◆ WHAT THE TASK REQUIRES: Sift the material for lines containing "glyph", and return them.

◆ INPUT MATERIAL:
☆ ☆ ☆ ☆

theorem BlockInv.runTick (h : BlockInv s) (hu : s.runTick = .next u) : BlockInv u := by
  rcases State.runTick_cases hu with ⟨-, rfl⟩ | ⟨hp, rfl⟩ | ⟨e, hb, -, -, rfl⟩
  · exact h
  · exact h.poll hp
  · exact h.handshake hb e

/-! ### The step -/

/-- Settles O52, by what a step can do: a reset, a running operation's tick, an idle tick, an accepted request, or a
rejected descriptor; the world's inputs enter at the tick's end only. -/
theorem stepKeepsTheInvariant : Obligations.StepKeepsTheInvariant := by
  intro s t h hstep
  rcases step_cases hstep with ⟨-, rfl⟩ | ⟨-, -, u, hu, rfl⟩ | ⟨-, -, -, rfl⟩ |
    ⟨-, hp, -, ⟨i, u, -, hu, rfl⟩ | ⟨r, -, rfl⟩⟩
  · exact h.resetTick
  · exact (h.runTick hu).endTick
  · exact h.endTick
  · exact (h.exec hp i hu).endTick
  · exact ((h.unanswered_latch hp _).respond _).endTick

end Sys2Proof.Machine

/-! ## PROOFS. Acceptance in one form, and two blocks in step (R43) -/

namespace Sys2Proof.Machine

variable {s t u a b : State} {e : Event}

/-! ### The tick of a running operation -/

theorem step_busy (hb : s.ph ≠ .idle) (hr : s.pins.rst = false) : step s = onNext State.endTick s.runTick := by
  rw [step_eq_of_no_reset hr, State.blockTick_busy hb]

/-- A step of a running operation is its tick. -/
theorem step_running (hb : s.ph ≠ .idle) (hr : s.pins.rst = false) (h : step s = .next t) :
    ∃ u, s.runTick = .next u ∧ t = u.endTick :=
  onNext_next (step_busy hb hr ▸ h)

theorem State.runTick_poll (hp : s.ph = .poll) : s.runTick = .next s.poll := by
  simp [State.runTick, hp]

theorem State.runTick_event (hb : s.ph ≠ .idle) (hp : s.ph ≠ .poll) (he : s.offered = .ok (some e)) :
    s.runTick = .next (s.handshake e) := by
  unfold State.runTick
  split
  · exact absurd ‹_› hb
  · exact absurd ‹_› hp
  · rw [he]

theorem State.countByte_last {p : Phase} (h : s.i + 1 = s.n) :
    s.countByte p = { s with i := s.i + 1, ph := p } := if_pos h

theorem State.countByte_more {p : Phase} (h : s.i + 1 ≠ s.n) : s.countByte p = { s with i := s.i + 1 } := if_neg h

/-! ### Acceptance, one form for the six operations -/

/-- The checks of a request after InvalidOp (R203). -/
def checkOf : Instr → State → Option Code
  | .window .. => checkWindow
  | .fill .. => checkFill
  | .rawbuf .. => checkRawbuf
  | .glyph .. => checkGlyph
  | .clear .. => checkClear
  | .waitready .. => checkWaitready

/-- What a request that passes its checks starts with. -/
def startOf : Instr → State → State
  | .window .. => startWindow
  | .fill .. => startFill
  | .rawbuf .. => startRawbuf
  | .glyph .. => startGlyph
  | .clear .. => State.startClear
  | .waitready .. => State.startPoll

☆ ☆ ☆ ☆

◆ SOLUTION FOR THIS TASK:
  | .glyph .. => checkGlyph
  | .glyph .. => startGlyph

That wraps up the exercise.